* _What is needed_: Records follow. Pull out every line that contains "State".

* _Data to use_:
@[simp] theorem feedForward_A : (feedForward s).A = add32 s.A s.a := rfl
@[simp] theorem feedForward_B : (feedForward s).B = add32 s.B s.b := rfl
@[simp] theorem feedForward_C : (feedForward s).C = add32 s.C s.c := rfl
@[simp] theorem feedForward_D : (feedForward s).D = add32 s.D s.d := rfl
@[simp] theorem feedForward_buf : (feedForward s).buf = s.buf := rfl
@[simp] theorem feedForward_fill : (feedForward s).fill = s.fill := rfl
@[simp] theorem feedForward_nbytes : (feedForward s).nbytes = s.nbytes := rfl
@[simp] theorem feedForward_phase : (feedForward s).phase = s.phase := rfl
@[simp] theorem feedForward_cause : (feedForward s).cause = s.cause := rfl
@[simp] theorem feedForward_hex : (feedForward s).hex = s.hex := rfl
@[simp] theorem feedForward_a : (feedForward s).a = s.a := rfl
@[simp] theorem feedForward_b : (feedForward s).b = s.b := rfl
@[simp] theorem feedForward_c : (feedForward s).c = s.c := rfl
@[simp] theorem feedForward_d : (feedForward s).d = s.d := rfl
@[simp] theorem feedForward_I : (feedForward s).I = s.I := rfl
@[simp] theorem feedForward_encb : (feedForward s).encb = s.encb := rfl
@[simp] theorem feedForward_encn : (feedForward s).encn = s.encn := rfl
@[simp] theorem feedForward_f : (feedForward s).f = s.f := rfl
@[simp] theorem feedForward_sum : (feedForward s).sum = s.sum := rfl
@[simp] theorem feedForward_rot : (feedForward s).rot = s.rot := rfl
@[simp] theorem feedForward_epoch : (feedForward s).epoch = s.epoch := rfl
@[simp] theorem feedForward_pending : (feedForward s).pending = s.pending := rfl

end

section
variable (bytes : List Byte) (s : State)

@[simp] theorem latchBytes_A : (latchBytes bytes s).A = s.A := rfl
@[simp] theorem latchBytes_B : (latchBytes bytes s).B = s.B := rfl
@[simp] theorem latchBytes_C : (latchBytes bytes s).C = s.C := rfl
@[simp] theorem latchBytes_D : (latchBytes bytes s).D = s.D := rfl
@[simp] theorem latchBytes_buf : (latchBytes bytes s).buf = s.buf := rfl
@[simp] theorem latchBytes_fill : (latchBytes bytes s).fill = s.fill := rfl
@[simp] theorem latchBytes_nbytes : (latchBytes bytes s).nbytes = s.nbytes := rfl
@[simp] theorem latchBytes_phase : (latchBytes bytes s).phase = s.phase := rfl
@[simp] theorem latchBytes_cause : (latchBytes bytes s).cause = s.cause := rfl
@[simp] theorem latchBytes_hex : (latchBytes bytes s).hex = s.hex := rfl
@[simp] theorem latchBytes_a : (latchBytes bytes s).a = s.a := rfl
@[simp] theorem latchBytes_b : (latchBytes bytes s).b = s.b := rfl
@[simp] theorem latchBytes_c : (latchBytes bytes s).c = s.c := rfl
@[simp] theorem latchBytes_d : (latchBytes bytes s).d = s.d := rfl
@[simp] theorem latchBytes_I : (latchBytes bytes s).I = s.I := rfl
@[simp] theorem latchBytes_encb : (latchBytes bytes s).encb = Vector.ofFn fun n : Fin 4 => bytes.getD n.val s.encb[n] := rfl
@[simp] theorem latchBytes_encn : (latchBytes bytes s).encn = BitVec.ofNat 3 bytes.length := rfl
@[simp] theorem latchBytes_f : (latchBytes bytes s).f = s.f := rfl
@[simp] theorem latchBytes_sum : (latchBytes bytes s).sum = s.sum := rfl
@[simp] theorem latchBytes_rot : (latchBytes bytes s).rot = s.rot := rfl
@[simp] theorem latchBytes_epoch : (latchBytes bytes s).epoch = s.epoch := rfl
@[simp] theorem latchBytes_pending : (latchBytes bytes s).pending = s.pending := rfl

end

section
variable (s : State)

@[simp] theorem serialize_A : (serialize s).A = s.A := by simp only [serialize]
@[simp] theorem serialize_B : (serialize s).B = s.B := by simp only [serialize]
@[simp] theorem serialize_C : (serialize s).C = s.C := by simp only [serialize]
@[simp] theorem serialize_D : (serialize s).D = s.D := by simp only [serialize]
@[simp] theorem serialize_buf : (serialize s).buf = s.buf := by simp only [serialize]
@[simp] theorem serialize_fill : (serialize s).fill = s.fill := by simp only [serialize]
@[simp] theorem serialize_nbytes : (serialize s).nbytes = s.nbytes := by simp only [serialize]
@[simp] theorem serialize_phase : (serialize s).phase = s.phase := by simp only [serialize]
@[simp] theorem serialize_cause : (serialize s).cause = s.cause := by simp only [serialize]
@[simp] theorem serialize_hex : (serialize s).hex = digestChars s.A s.B s.C s.D := by simp only [serialize]
@[simp] theorem serialize_a : (serialize s).a = s.a := by simp only [serialize]
@[simp] theorem serialize_b : (serialize s).b = s.b := by simp only [serialize]
@[simp] theorem serialize_c : (serialize s).c = s.c := by simp only [serialize]
@[simp] theorem serialize_d : (serialize s).d = s.d := by simp only [serialize]
@[simp] theorem serialize_I : (serialize s).I = s.I := by simp only [serialize]
@[simp] theorem serialize_encb : (serialize s).encb = s.encb := by simp only [serialize]
@[simp] theorem serialize_encn : (serialize s).encn = s.encn := by simp only [serialize]
@[simp] theorem serialize_f : (serialize s).f = s.f := by simp only [serialize]
@[simp] theorem serialize_sum : (serialize s).sum = s.sum := by simp only [serialize]
@[simp] theorem serialize_rot : (serialize s).rot = s.rot := by simp only [serialize]
@[simp] theorem serialize_epoch : (serialize s).epoch = s.epoch := by simp only [serialize]
@[simp] theorem serialize_pending : (serialize s).pending = s.pending := by simp only [serialize]

end

section
variable (fsel : BitVec 2) (s : State)

@[simp] theorem evaluate_A : (evaluate fsel s).A = s.A := rfl
@[simp] theorem evaluate_B : (evaluate fsel s).B = s.B := rfl
@[simp] theorem evaluate_C : (evaluate fsel s).C = s.C := rfl
@[simp] theorem evaluate_D : (evaluate fsel s).D = s.D := rfl
@[simp] theorem evaluate_buf : (evaluate fsel s).buf = s.buf := rfl
@[simp] theorem evaluate_fill : (evaluate fsel s).fill = s.fill := rfl
@[simp] theorem evaluate_nbytes : (evaluate fsel s).nbytes = s.nbytes := rfl
@[simp] theorem evaluate_phase : (evaluate fsel s).phase = s.phase := rfl
@[simp] theorem evaluate_cause : (evaluate fsel s).cause = s.cause := rfl
@[simp] theorem evaluate_hex : (evaluate fsel s).hex = s.hex := rfl
@[simp] theorem evaluate_a : (evaluate fsel s).a = s.a := rfl
@[simp] theorem evaluate_b : (evaluate fsel s).b = s.b := rfl
@[simp] theorem evaluate_c : (evaluate fsel s).c = s.c := rfl
@[simp] theorem evaluate_d : (evaluate fsel s).d = s.d := rfl
@[simp] theorem evaluate_I : (evaluate fsel s).I = s.I := rfl
@[simp] theorem evaluate_encb : (evaluate fsel s).encb = s.encb := rfl
@[simp] theorem evaluate_encn : (evaluate fsel s).encn = s.encn := rfl
@[simp] theorem evaluate_f : (evaluate fsel s).f = evalFn fsel s.b s.c s.d := rfl
@[simp] theorem evaluate_sum : (evaluate fsel s).sum = s.sum := rfl
@[simp] theorem evaluate_rot : (evaluate fsel s).rot = s.rot := rfl
@[simp] theorem evaluate_epoch : (evaluate fsel s).epoch = s.epoch := rfl
@[simp] theorem evaluate_pending : (evaluate fsel s).pending = s.pending := rfl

* _Answer space_:
variable (bytes : List Byte) (s : State)
variable (s : State)
variable (fsel : BitVec 2) (s : State)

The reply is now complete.